This is a great forum with very useful information. I have a problem that I can not find a solution on the forum. Please read on.
We have 2 ISA 2006 ENT. on a cluster mode doing reverse proxy for our Website. We have 2 NICs on each ISA plus a third one for the NLB.
1 NIC connected to Internal (where the Web Server is) (No Gateway) (Private IP) 2 NIC connected to External with Public IP (81.4.X.44), Default gateway is the Ethernet of our Checkpoint Firewall (81.4.X.39)
Now on the same subnet as the ISA Ext. NIC we have 2 more servers configured with IP that belong to the same subnet.
All works very well, the problem is that sometime the Servers on the same Subnet as the ISA Ext NIC loose communication with ISA cannot reach our website.
The other problem if a user from the Internal LAN (192.168.X.X) tries to reach the Website but is using NAT from the Checkpoint with a Static IP from the same subnet as the ISA Ext. NIC, will fail to get an answer back. It will reach ISA but the answer will not return.
Thank you for your reply.
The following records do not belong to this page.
-- ==== Sys2Proof/Machine/Operands.lean ====
section
/-!
DEFINITION. The operand forms of every family and the shapes the meanings share: a result written
to `rd`, a conditional branch, a load, a store and a CSR read-modify-write. Each reads all its
sources before it writes anything (spec/00_scope.md R18).
-/

namespace Sys2Proof.Machine

/-- The effective address `x[rs1] + imm`, modulo 2^32 (R190). -/
def effAddr (rs1 : RegIdx) (imm : Word) (s : State) : Word := s.readReg rs1 + imm

/-- The shift amount of the register forms, `x[rs2][4:0]` (R132). -/
def regShamt (rs2 : RegIdx) (s : State) : BitVec 5 := (s.readReg rs2).extractLsb' 0 5

/-- `v << n` (R13). -/
def shiftLeft (v : Word) (n : BitVec 5) : Word := v <<< n.toNat

/-- `v >>u n` (R13). -/
def shiftRightLogical (v : Word) (n : BitVec 5) : Word := v >>> n.toNat

/-- `v >>s n` (R13). -/
def shiftRightArith (v : Word) (n : BitVec 5) : Word := v.sshiftRight n.toNat

/-- The immediate CSR source `zext_5(zimm)` (R210). -/
def zimmWord (zimm : BitVec 5) : Word := zimm.setWidth 32

/-- `x[rd] <- v` and nothing else: `next_pc` keeps the default successor (R130). -/
def writeResult (rd : RegIdx) (v : Word) (s : State) : Host.Outcome State Fault Refusal :=
  .next (s.writeReg rd v)

/-- A jump to `target` that links the default successor, "`next_pc` prior to the jump", in `rd`
(R170, R174, R175). -/
def jumpAndLink (rd : RegIdx) (target : Word) (s : State) : Host.Outcome State Fault Refusal :=
  .next ((s.withNextPc target).writeReg rd s.nextPc)

/-- `if taken then next_pc <- pc + imm` (R176). -/
def branchIf (taken : Bool) (imm : Word) (s : State) : Host.Outcome State Fault Refusal :=
  .next (if taken then s.withNextPc (s.pc + imm) else s)

/-- A load: read the bytes at the effective address, then write `rd`; a bus error halts (R191, R192). -/
def loadTo (w : Width) (extend : Word → Word) (rd rs1 : RegIdx) (imm : Word) (s : State) :
    Host.Outcome State Fault Refusal :=
  match memRead s (effAddr rs1 imm s) w with
  | some v => writeResult rd (extend v) s
  | none => .fault (.loadError (effAddr rs1 imm s) s.pc)

/-- A store of the low bytes of `x[rs2]` at the effective address; a bus error halts and writes no
byte (R191). -/
def storeFrom (w : Width) (rs1 rs2 : RegIdx) (imm : Word) (s : State) :
    Host.Outcome State Fault Refusal :=
  match memWrite s (effAddr rs1 imm s) w (s.readReg rs2) with
  | some t => .next t
  | none => .fault (.storeError (effAddr rs1 imm s) s.pc)

/-- One atomic read-modify-write of `csr[a]`: the value read goes to `rd` (R210). Both the read and
the write are always performed (R211). -/
def csrUpdate (rd : RegIdx) (a : CsrIdx) (new : Word → Word) (s : State) :
    Host.Outcome State Fault Refusal :=
  .next ((s.writeCsr a (new (s.readCsr a))).writeReg rd (s.readCsr a))

end Sys2Proof.Machine
end

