-- ==== Sys2Proof/Laws/Decode.lean ====
section
/-!
SUPPORT. The fields of an encoded word, format by format, and the immediates a decoder reads back
from it: what the round trip of decode and encode is assembled from.
-/

namespace Sys2Proof

/-! ## What well-formed immediates are -/

theorem isImm12_iff (imm : Word) : isImm12 imm = true ↔ sext 12 imm = imm := by simp [isImm12]

theorem isImmB_iff (imm : Word) : isImmB imm = true ↔ sext 13 imm = imm ∧ imm[0] = false := by
  simp [isImmB]

theorem isImmJ_iff (imm : Word) : isImmJ imm = true ↔ sext 21 imm = imm ∧ imm[0] = false := by
  simp [isImmJ]

theorem isImmU_iff (imm : Word) : isImmU imm = true ↔ imm.extractLsb' 0 12 = 0#12 := by
  simp [isImmU]

/-! ## Fields of words made of placed fields -/

theorem extract_put_same {n : Nat} (lo : Nat) (f : BitVec n) (h : lo + n ≤ 32) :
    (put lo f).extractLsb' lo n = f := by
  ext i hi
  simp only [BitVec.getElem_extractLsb']
  rw [BitVec.getLsbD_eq_getElem (by omega), getElem_put]
  simp [BitVec.getLsbD_eq_getElem hi]

theorem extract_put_disjoint {n : Nat} (lo start len : Nat) (f : BitVec n)
    (h : lo + n ≤ start ∨ start + len ≤ lo) : (put lo f).extractLsb' start len = 0#len := by
  ext i hi
  simp only [BitVec.getElem_extractLsb', BitVec.getElem_zero]
  by_cases hs : start + i < 32
  · rw [BitVec.getLsbD_eq_getElem hs, getElem_put]
    rcases h with h | h
    · rw [BitVec.getLsbD_of_ge _ _ (by omega)]; simp
    · simp [show ¬lo ≤ start + i by omega]
  · exact BitVec.getLsbD_of_ge _ _ (by omega)

theorem extract_or (a b : Word) (start len : Nat) :
    (a ||| b).extractLsb' start len = a.extractLsb' start len ||| b.extractLsb' start len := by
  ext i hi
  simp

/-- Masking a placed field masks the field. -/
theorem put_and {n : Nat} (lo : Nat) (f : BitVec n) (m : Word) :
    put lo f &&& m = put lo (f &&& m.extractLsb' lo n) := by
  apply BitVec.eq_of_getElem_eq
  intro i hi
  rw [BitVec.getElem_and, getElem_put, getElem_put, BitVec.getLsbD_and, BitVec.getLsbD_extractLsb']
  by_cases h1 : lo ≤ i
  · by_cases h2 : i - lo < n
    · simp [h1, h2, show lo + (i - lo) = i by omega, BitVec.getLsbD_eq_getElem hi]
    · simp [BitVec.getLsbD_of_ge f (i - lo) (by omega)]
  · simp [h1]

theorem or_and_mask (a b m : Word) : (a ||| b) &&& m = (a &&& m) ||| (b &&& m) := by
  ext i hi
  simp [Bool.and_or_distrib_right]

@[simp] theorem put_zero {n : Nat} (lo : Nat) : put lo (0 : BitVec n) = 0 := by simp [put]

/-! ## Fields of encoded words -/

section
variable (op : BitVec 7) (f3 : BitVec 3) (f7 : BitVec 7) (rd rs1 rs2 : RegIdx)

@[simp] theorem opcodeOf_encR : opcodeOf (encR op f3 f7 rd rs1 rs2) = op := by
  unfold opcodeOf encR
  simp (disch := omega) [extract_or, extract_put_same, extract_put_disjoint]
@[simp] theorem funct3Of_encR : funct3Of (encR op f3 f7 rd rs1 rs2) = f3 := by
  unfold funct3Of encR
  simp (disch := omega) [extract_or, extract_put_same, extract_put_disjoint]
@[simp] theorem funct7Of_encR : funct7Of (encR op f3 f7 rd rs1 rs2) = f7 := by
  unfold funct7Of encR
  simp (disch := omega) [extract_or, extract_put_same, extract_put_disjoint]
@[simp] theorem rdOf_encR : rdOf (encR op f3 f7 rd rs1 rs2) = rd := by
  unfold rdOf encR
  simp (disch := omega) [extract_or, extract_put_same, extract_put_disjoint]
@[simp] theorem rs1Of_encR : rs1Of (encR op f3 f7 rd rs1 rs2) = rs1 := by
  unfold rs1Of encR
  simp (disch := omega) [extract_or, extract_put_same, extract_put_disjoint]
@[simp] theorem rs2Of_encR : rs2Of (encR op f3 f7 rd rs1 rs2) = rs2 := by
  unfold rs2Of encR
  simp (disch := omega) [extract_or, extract_put_same, extract_put_disjoint]

end

section
variable (op : BitVec 7) (f3 : BitVec 3) (rd rs1 : RegIdx) (imm : Word)

@[simp] theorem opcodeOf_encI : opcodeOf (encI op f3 rd rs1 imm) = op := by
  unfold opcodeOf encI
  simp (disch := omega) [extract_or, extract_put_same, extract_put_disjoint]
@[simp] theorem funct3Of_encI : funct3Of (encI op f3 rd rs1 imm) = f3 := by
  unfold funct3Of encI
  simp (disch := omega) [extract_or, extract_put_same, extract_put_disjoint]
@[simp] theorem rdOf_encI : rdOf (encI op f3 rd rs1 imm) = rd := by
  unfold rdOf encI
  simp (disch := omega) [extract_or, extract_put_same, extract_put_disjoint]
@[simp] theorem rs1Of_encI : rs1Of (encI op f3 rd rs1 imm) = rs1 := by
  unfold rs1Of encI
  simp (disch := omega) [extract_or, extract_put_same, extract_put_disjoint]

end

section
variable (f3 : BitVec 3) (f7 : BitVec 7) (rd rs1 : RegIdx) (shamt : BitVec 5)

@[simp] theorem opcodeOf_encShift : opcodeOf (encShift f3 f7 rd rs1 shamt) = 0b0010011#7 := by
  unfold opcodeOf encShift
  simp (disch := omega) [extract_or, extract_put_same, extract_put_disjoint]
@[simp] theorem funct3Of_encShift : funct3Of (encShift f3 f7 rd rs1 shamt) = f3 := by
  unfold funct3Of encShift
  simp (disch := omega) [extract_or, extract_put_same, extract_put_disjoint]
@[simp] theorem funct7Of_encShift : funct7Of (encShift f3 f7 rd rs1 shamt) = f7 := by
  unfold funct7Of encShift
  simp (disch := omega) [extract_or, extract_put_same, extract_put_disjoint]
@[simp] theorem rdOf_encShift : rdOf (encShift f3 f7 rd rs1 shamt) = rd := by
  unfold rdOf encShift
  simp (disch := omega) [extract_or, extract_put_same, extract_put_disjoint]
@[simp] theorem rs1Of_encShift : rs1Of (encShift f3 f7 rd rs1 shamt) = rs1 := by
  unfold rs1Of encShift
  simp (disch := omega) [extract_or, extract_put_same, extract_put_disjoint]
@[simp] theorem shamtOf_encShift : shamtOf (encShift f3 f7 rd rs1 shamt) = shamt := by
  unfold shamtOf encShift
  simp (disch := omega) [extract_or, extract_put_same, extract_put_disjoint]

end

section
variable (f3 : BitVec 3) (rd : RegIdx) (src : BitVec 5) (csr : CsrIdx)

@[simp] theorem opcodeOf_encCsr : opcodeOf (encCsr f3 rd src csr) = 0b1110011#7 := by
  unfold opcodeOf encCsr
  simp (disch := omega) [extract_or, extract_put_same, extract_put_disjoint]
@[simp] theorem funct3Of_encCsr : funct3Of (encCsr f3 rd src csr) = f3 := by
  unfold funct3Of encCsr
  simp (disch := omega) [extract_or, extract_put_same, extract_put_disjoint]
@[simp] theorem rdOf_encCsr : rdOf (encCsr f3 rd src csr) = rd := by
  unfold rdOf encCsr
  simp (disch := omega) [extract_or, extract_put_same, extract_put_disjoint]
@[simp] theorem rs1Of_encCsr : rs1Of (encCsr f3 rd src csr) = src := by
  unfold rs1Of encCsr
  simp (disch := omega) [extract_or, extract_put_same, extract_put_disjoint]
@[simp] theorem zimmOf_encCsr : zimmOf (encCsr f3 rd src csr) = src := by
  unfold zimmOf encCsr
  simp (disch := omega) [extract_or, extract_put_same, extract_put_disjoint]
@[simp] theorem csrOf_encCsr : csrOf (encCsr f3 rd src csr) = csr := by
  unfold csrOf encCsr
  simp (disch := omega) [extract_or, extract_put_same, extract_put_disjoint]

end

section
variable (pred succ : BitVec 4)

@[simp] theorem opcodeOf_encFence : opcodeOf (encFence pred succ) = 0b0001111#7 := by
  unfold opcodeOf encFence
  simp (disch := omega) [extract_or, extract_put_same, extract_put_disjoint]
@[simp] theorem funct3Of_encFence : funct3Of (encFence pred succ) = 0b000#3 := by
  unfold funct3Of encFence
  simp (disch := omega) [extract_or, extract_put_same, extract_put_disjoint]
@[simp] theorem predOf_encFence : predOf (encFence pred succ) = pred := by
  unfold predOf encFence
  simp (disch := omega) [extract_or, extract_put_same, extract_put_disjoint]
@[simp] theorem succOf_encFence : succOf (encFence pred succ) = succ := by
  unfold succOf encFence
  simp (disch := omega) [extract_or, extract_put_same, extract_put_disjoint]

end

section
variable (imm12 : BitVec 12)

@[simp] theorem opcodeOf_encSentinel : opcodeOf (encSentinel imm12) = 0b1110011#7 := by
  unfold opcodeOf encSentinel
  simp (disch := omega) [extract_or, extract_put_same, extract_put_disjoint]
@[simp] theorem funct3Of_encSentinel : funct3Of (encSentinel imm12) = 0b000#3 := by
  unfold funct3Of encSentinel
  simp (disch := omega) [extract_or, extract_put_same, extract_put_disjoint]
@[simp] theorem imm12Of_encSentinel : imm12Of (encSentinel imm12) = imm12 := by
  unfold imm12Of encSentinel
  simp (disch := omega) [extract_or, extract_put_same, extract_put_disjoint]

end

section
variable (f3 : BitVec 3) (rs1 rs2 : RegIdx) (imm : Word)

@[simp] theorem opcodeOf_encS : opcodeOf (encS f3 rs1 rs2 imm) = 0b0100011#7 := by
  unfold opcodeOf encS
  simp (disch := omega) [extract_or, extract_put_same, extract_put_disjoint]
@[simp] theorem funct3Of_encS : funct3Of (encS f3 rs1 rs2 imm) = f3 := by
  unfold funct3Of encS
  simp (disch := omega) [extract_or, extract_put_same, extract_put_disjoint]
@[simp] theorem rs1Of_encS : rs1Of (encS f3 rs1 rs2 imm) = rs1 := by
  unfold rs1Of encS
  simp (disch := omega) [extract_or, extract_put_same, extract_put_disjoint]
@[simp] theorem rs2Of_encS : rs2Of (encS f3 rs1 rs2 imm) = rs2 := by
  unfold rs2Of encS
  simp (disch := omega) [extract_or, extract_put_same, extract_put_disjoint]

end

section
variable (f3 : BitVec 3) (rs1 rs2 : RegIdx) (imm : Word)

@[simp] theorem opcodeOf_encB : opcodeOf (encB f3 rs1 rs2 imm) = 0b1100011#7 := by
  unfold opcodeOf encB
  simp (disch := omega) [extract_or, extract_put_same, extract_put_disjoint]
@[simp] theorem funct3Of_encB : funct3Of (encB f3 rs1 rs2 imm) = f3 := by
  unfold funct3Of encB
  simp (disch := omega) [extract_or, extract_put_same, extract_put_disjoint]
@[simp] theorem rs1Of_encB : rs1Of (encB f3 rs1 rs2 imm) = rs1 := by
  unfold rs1Of encB
  simp (disch := omega) [extract_or, extract_put_same, extract_put_disjoint]
@[simp] theorem rs2Of_encB : rs2Of (encB f3 rs1 rs2 imm) = rs2 := by
  unfold rs2Of encB
  simp (disch := omega) [extract_or, extract_put_same, extract_put_disjoint]

end

section
variable (op : BitVec 7) (rd : RegIdx) (imm : Word)

@[simp] theorem opcodeOf_encU : opcodeOf (encU op rd imm) = op := by
  unfold opcodeOf encU
  simp (disch := omega) [extract_or, extract_put_same, extract_put_disjoint]
@[simp] theorem rdOf_encU : rdOf (encU op rd imm) = rd := by
  unfold rdOf encU
  simp (disch := omega) [extract_or, extract_put_same, extract_put_disjoint]

end

section
variable (rd : RegIdx) (imm : Word)

@[simp] theorem opcodeOf_encJ : opcodeOf (encJ rd imm) = 0b1101111#7 := by
  unfold opcodeOf encJ
  simp (disch := omega) [extract_or, extract_put_same, extract_put_disjoint]
@[simp] theorem rdOf_encJ : rdOf (encJ rd imm) = rd := by
  unfold rdOf encJ
  simp (disch := omega) [extract_or, extract_put_same, extract_put_disjoint]

end

/-! ## Immediates of encoded words -/

theorem immI_encI (op : BitVec 7) (f3 : BitVec 3) (rd rs1 : RegIdx) (imm : Word) :
    immI (encI op f3 rd rs1 imm) = sext 12 imm := by
  unfold immI encI
  simp (disch := omega) only [extract_or, extract_put_same, extract_put_disjoint, BitVec.or_zero]
  unfold sext put
  congr 1; ext i hi; interval_cases i <;> simp

theorem immS_encS (f3 : BitVec 3) (rs1 rs2 : RegIdx) (imm : Word) :
    immS (encS f3 rs1 rs2 imm) = sext 12 imm := by
  unfold immS encS
  simp (disch := omega) only [extract_or, extract_put_same, extract_put_disjoint, BitVec.or_zero,
    BitVec.zero_or]
  unfold sext put
  congr 1; ext i hi; interval_cases i <;> simp

theorem immB_encB (f3 : BitVec 3) (rs1 rs2 : RegIdx) (imm : Word) (h : imm[0] = false) :
    immB (encB f3 rs1 rs2 imm) = sext 13 imm := by
  unfold immB encB
  simp (disch := omega) only [extract_or, extract_put_same, extract_put_disjoint, BitVec.or_zero,
    BitVec.zero_or]
  unfold sext put
  congr 1; ext i hi; interval_cases i <;> simp [h]

theorem immJ_encJ (rd : RegIdx) (imm : Word) (h : imm[0] = false) :
    immJ (encJ rd imm) = sext 21 imm := by
  unfold immJ encJ
  simp (disch := omega) only [extract_or, extract_put_same, extract_put_disjoint, BitVec.or_zero,
    BitVec.zero_or]
  unfold sext put
  congr 1; ext i hi; interval_cases i <;> simp [h]

theorem immU_encU (op : BitVec 7) (rd : RegIdx) (imm : Word) (h : isImmU imm = true) :
    immU (encU op rd imm) = imm := by
  have h' : ∀ i : Nat, i < 12 → imm.getLsbD i = false := by
    intro i hi
    have := congrArg (fun v => v.getLsbD i) ((isImmU_iff imm).1 h)
    simpa [hi] using this
  unfold immU encU
  simp (disch := omega) only [extract_or, extract_put_same, extract_put_disjoint, BitVec.or_zero]
  unfold put
  ext i hi
  interval_cases i <;> simp [← BitVec.getLsbD_eq_getElem, h']

/-! ## Masks and fields: what a row of the opcode table compares -/

/-- The top seven bits of the SYSTEM selector are funct7. -/
theorem imm12_funct7 (w : Word) : (imm12Of w).extractLsb' 5 7 = funct7Of w := by
  unfold imm12Of funct7Of
  ext i hi
  simp only [BitVec.getElem_extractLsb', BitVec.getLsbD_extractLsb']
  rw [← Nat.add_assoc]
  simp
  intro
  omega

theorem and_mask_opcode (w : Word) : w &&& (0x0000007F : Word) = put 0 (opcodeOf w) := by
  unfold put opcodeOf
  ext i hi
  interval_cases i <;> simp

theorem and_mask_funct3 (w : Word) :
    w &&& (0x0000707F : Word) = put 12 (funct3Of w) ||| put 0 (opcodeOf w) := by
  unfold put opcodeOf funct3Of
  ext i hi
  interval_cases i <;> simp

theorem and_mask_funct7 (w : Word) :
    w &&& (0xFE00707F : Word) =
      put 25 (funct7Of w) ||| put 12 (funct3Of w) ||| put 0 (opcodeOf w) := by
  unfold put opcodeOf funct3Of funct7Of
  ext i hi
  interval_cases i <;> simp

theorem and_mask_imm12 (w : Word) :
    w &&& (0xFFF0707F : Word) =
      put 20 (imm12Of w) ||| put 12 (funct3Of w) ||| put 0 (opcodeOf w) := by
  unfold put opcodeOf funct3Of imm12Of
  ext i hi
  interval_cases i <;> simp

end Sys2Proof
end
I will try to explain our setup and the problem the best I can.
Below is our Network Diagram:
Internet | | (81.4.X.X)DMZ-----Checkpoint Firewall | | |(81.4.X.X) | ISA 2006 ENT Local Lan (192.168.X.X) NLB |(192.168.X.X) no Gateway) | WEB SERVER (192.168.X.X)
Basically the ISA 2006 ENT (NLB) is used as a Reverse Proxy for our Web Server. The ISA Card on the DMZ (outside) is configured with an 81.4.X.X IP with Gateway the Ethernet of the CheckPoint (81.4.X.X). The NIC Card connected to the Internal has an IP of 192.168.X.X with NO Gateway. Now the setup works very well for both the users coming from the Internet and the Local LAN users.
1. On the DMZ LAN (Same Subnet as ISA) we have two more servers. Both are Mail (SMTP) Servers that we do not want to move behind the ISA servers. When we try to access our website from those servers it works sometimes and sometimes not. It seems that ISA sometimes will allow the traffic coming from the 81.4.X.X LAN and sometimes NOT (Random).
2. If I try to access our website from the Internal LAN but I am using NATing from Checkpoint with an IP from the same Subnet as ISA (81.4.X.X) then I do not get a request back. The request reaches ISA but it seems that it is not treated as an External Request. The request is accepted by ISA but it will not follow the Web Proxy rule and our website will not be displayed.
I hope that I was clear. Let me know if you need any other information.
You'll have too many paths to the same resource and I'm sure name resolution is causing the problem.
Choose either the ISA Firewall or the CP as the outbound gateway, then create your DNS infrastructure to support the solution. I would choose the ISA Firewall, of course, becuase it's more secure from the HTTP perspective, but just make a choice and go with that.